Thursday, November 06, 2008

ES&S Model 100 Precinct Ballot Counter UPDATED

Look familiar:
Features of the Model 100 include:

* Ensuring Ballot Integrity — because the Model 100 alerts voters to over-voted races and under-voted ballots, it greatly enhances the ability to capture voter intent.
* Security and Reliability — a rugged stainless steel chassis, independent ballot containers, and other unique features make the Model 100 one of the most secure and reliable in the industry.
* State-of-the-Art Flexibility — driven by an Intel processor, the Model 100 utilizes QNX. Operating software which provides real-time resource management, true multi-tasking capabilities, and unparalleled election accuracy.
* Fast Election Reporting — immediately upon poll closing, the Model 100's internal thermal printer legibly prints out vote totals, and enables election officials to transmit results to election central.
* Tested, Certified, Proven — the Model 100 has been fully tested by an independent testing authority, certified to meet or exceed the rigorous standards of the federal government, and proven through the use in thousands of actual elections worldwide.
I am researching failure rate and other issues with this scanner. I have heard they claim a 99% accuracy rate, which could mean as much as a 30,000 votes. How those errors are distributed could determine the outcome. If you see or read anything in your travels, drop a note in the comments.


UPDATE: Interesting article here, sent to a local E-Dem group:
Electronic voting machines that a Michigan election official said last week incorrectly tabulated vote counts during pre-election tests in the state were used in Minnesota where the senate race between Republican incumbent Norm Coleman and Democratic challenger Al Franken is in dispute.

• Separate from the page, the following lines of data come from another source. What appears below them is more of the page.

/-- A node block out of range (R316). -/
def nodeBlockBad (b : BitVec 1024) : Bool :=
  let ranged (lo len a z : Nat) : Bool := let v := fld b lo len; decide (v ≠ 0) && (decide (v < a) || decide (z < v))
  let sport := let v := fld b 368 16; if v = 0 then 49152 else v
  decide (fld b 336 16 ≠ 0) || decide (fld b 392 8 ≠ 0) || decide (fld b 431 17 ≠ 0) || decide (fld b 528 496 ≠ 0) ||
    decide (65536 < sport + fld b 384 8 + 1) || ranged 400 16 1280 9000 || ranged 480 16 6 1000 || ranged 496 16 10 4000 ||
    ranged 512 16 500 65535 || decide (128 < fld b 320 8) || decide (32 < fld b 328 8) || (List.range 4).any (fun i => decide (63 < fld b (448 + 8 * i) 8))

/-- Every flow is reset (R324). -/
def resetFlows (s : State) (st : W16) (detail : W32) (p : Flow → Bool) : State :=
  (s.fab.flows.filter p).foldl (fun s f => flowReset s f.peer f.cls st detail) s

/-- NODE_CONFIG (R316). -/
def execNodeConfig (id : Nat) (s : State) : Res :=
  .next (runCmd s id 0x0602 fun s c =>
    let n := pk c.pkt 16 2
    let a : W64 := BitVec.ofNat 64 (pk c.pkt 24 8)
    withBlock s c a 128 (fun more => checks s c [] false ([bufBad s a 128, (n == 0 || n == 0xFFFF, 0x80)] ++ more) [] [] false)
      (fun bs => [(nodeBlockBad (BitVec.ofNat 1024 (leNat bs)), 0x81)]) fun s bs =>
    let b : BitVec 1024 := BitVec.ofNat 1024 (leNat bs)
    let changed := decide (n ≠ nodeNum s)
    let s := { wf s FAB_NODE 0 16 n with fab := { s.fab with node := b } }
    complete (if changed then settleTwin (resetFlows s stRemote 0x050203 (fun _ => true)) else s) c stOk 0 0)

/-- PEER_SET (R317). -/
def execPeerSet (id : Nat) (s : State) : Res :=
  .next (runCmd s id 0x0603 fun s c =>
    let n := pk c.pkt 16 2
    let a : W64 := BitVec.ofNat 64 (pk c.pkt 24 8)
    let full := (peerOf s n).isNone && decide (4096 ≤ s.fab.peers.length)
    withBlock s c a 64 (fun more => checks s c [] false ([bufBad s a 64, (isLocalNode s n || n == 0xFFFF, 0x80)] ++ more) [] [] full)
      (fun bs => [(decide (fld (lineOf bs) 201 311 ≠ 0), 0x01)]) fun s bs =>
    let s := notePaths { s with fab := { s.fab with peers := tput s.fab.peers n (lineOf bs) } }
    complete ([0, 1, 2, 3].foldl (fun s k => pump s n k) s) c stOk 0 0)

/-- PEER_CLEAR (R317): the flows with the peer are reset, reason PEER_CLEARED, and the entry is removed. -/
def execPeerClear (id : Nat) (s : State) : Res :=
  .next (runCmd s id 0x0604 fun s c =>
    let n := pk c.pkt 16 2
    checked s c (checks s c [] false [] [] [] false) fun s =>
    let s := settleTwin (resetFlows s stRemote 0x060203 (fun f => f.peer == n))
    complete { s with fab := { s.fab with peers := tdel s.fab.peers n } } c stOk 0 0)

end Sys2Proof.Machine
end

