/-- R160 to R164, R202. The engines. The operation an engine completes is the first of R164's order among those that may be served; the write buffer drains at
three-quarters full, or when no read can be served; urgency only rises, by the share of the target that has passed; a held operation of a bank under a
blast is performed at a micro-step boundary, four at most, and what a slot leaves is due at the next. -/
def Obligations.EngineRows : Prop :=
  (∀ (s : State) (pc : Nat) (d : DOp), chooseDop s pc = some d →
    d ∈ (getEngine s pc).inflight ∧ dopReady s pc d = true ∧
    exec (.memoryOperationComplete pc) s = .next (match getOp s d.op with | some o => settleEnd (completeDop s pc d) o.t | none => completeDop s pc d)) ∧
  (∀ (s : State) (pc : Nat) (d : DOp), chooseDop s pc = some d → ∀ x ∈ (getEngine s pc).inflight, dopReady s pc x = true →
    (x.released = true → d.released = true ∧ d.arrived ≤ x.arrived) ∧
    (d.released = false → x.urgency ≤ d.urgency ∧
      (x.urgency = d.urgency → (x.critical = true → d.critical = true ∨ d.urgency = 3) ∧
        (((x.critical = true ∨ x.urgency = 3) ↔ (d.critical = true ∨ d.urgency = 3)) →
          (tget (getEngine s pc).openRow x.bank 0 = x.row + 1 → tget (getEngine s pc).openRow d.bank 0 = d.row + 1) ∧
          (decide (tget (getEngine s pc).openRow x.bank 0 = x.row + 1) = decide (tget (getEngine s pc).openRow d.bank 0 = d.row + 1) →
            d.arrived ≤ x.arrived))))) ∧
  (∀ (s : State) (pc : Nat), (getEngine s pc).wbuf ≠ [] → pcHeld s pc = false → 48 ≤ (getEngine s pc).wbuf.length ∨ chooseDop s pc = none →
    exec (.writeBufferDrain pc) s = .next (drainWrites s pc)) ∧
  (∀ (s : State) (pc : Nat), pcHeld s pc = true → exec (.writeBufferDrain pc) s = .next s) ∧
  (∀ (s : State) (pc dop : Nat) (up : DOp → DOp),
    (∀ d, up d = if d.id = dop then { d with urgency := max d.urgency (shareUrgency s pc d) } else d) →
    Gives (.urgencyRise pc dop) s fun u => (getEngine u pc).inflight = (getEngine s pc).inflight.map up ∧
      (getEngine u pc).sliceQ = (getEngine s pc).sliceQ.map up ∧ (∀ k, k ≠ pc → getEngine u k = getEngine s k)) ∧
  (∀ (s u : State) (bank : Nat) (d : DOp) (ds : List DOp), (getEngine s (bank / 32)).inflight.filter (fun d => d.bank == bank) = d :: ds →
    bankBusy s bank = true → pcHeld s (bank / 32) = false →
    d.slotted = true ∨ d.arrived + (rf s (STK_NB_YIELD (bank / 2048)) 0 16 - 250) ≤ mono s →
    u = ((d :: ds).take 4).foldl (fun s d => completeDop s (bank / 32) d) s →
    exec (.yieldSlot bank) s = .next (setEngine u (bank / 32) { getEngine u (bank / 32) with
      inflight := (getEngine u (bank / 32)).inflight.map (fun d => if d.bank = bank then { d with slotted := true } else d) })) ∧
  (∀ (s : State) (bank : Nat), (bankBusy s bank = false ∨ pcHeld s (bank / 32) = true ∨
      (getEngine s (bank / 32)).inflight.filter (fun d => d.bank == bank) = []) → exec (.yieldSlot bank) s = .next s)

According to an Oct. 24 letter sent to the federal Election Assistance Commission (EAC), Ruth Johnson, the Oakland County Clerk/Register of Deeds, warned that tabulating software in Election Systems & Software M-100 optical scan voting machines recorded “conflicting” vote counts during testing in her state.

Minnesota voters uses optical scan ballots that voters mark by hand. ES&S's M-100 optical scan voting was used in Minnesota counties and in more than a dozen other states on Election Day.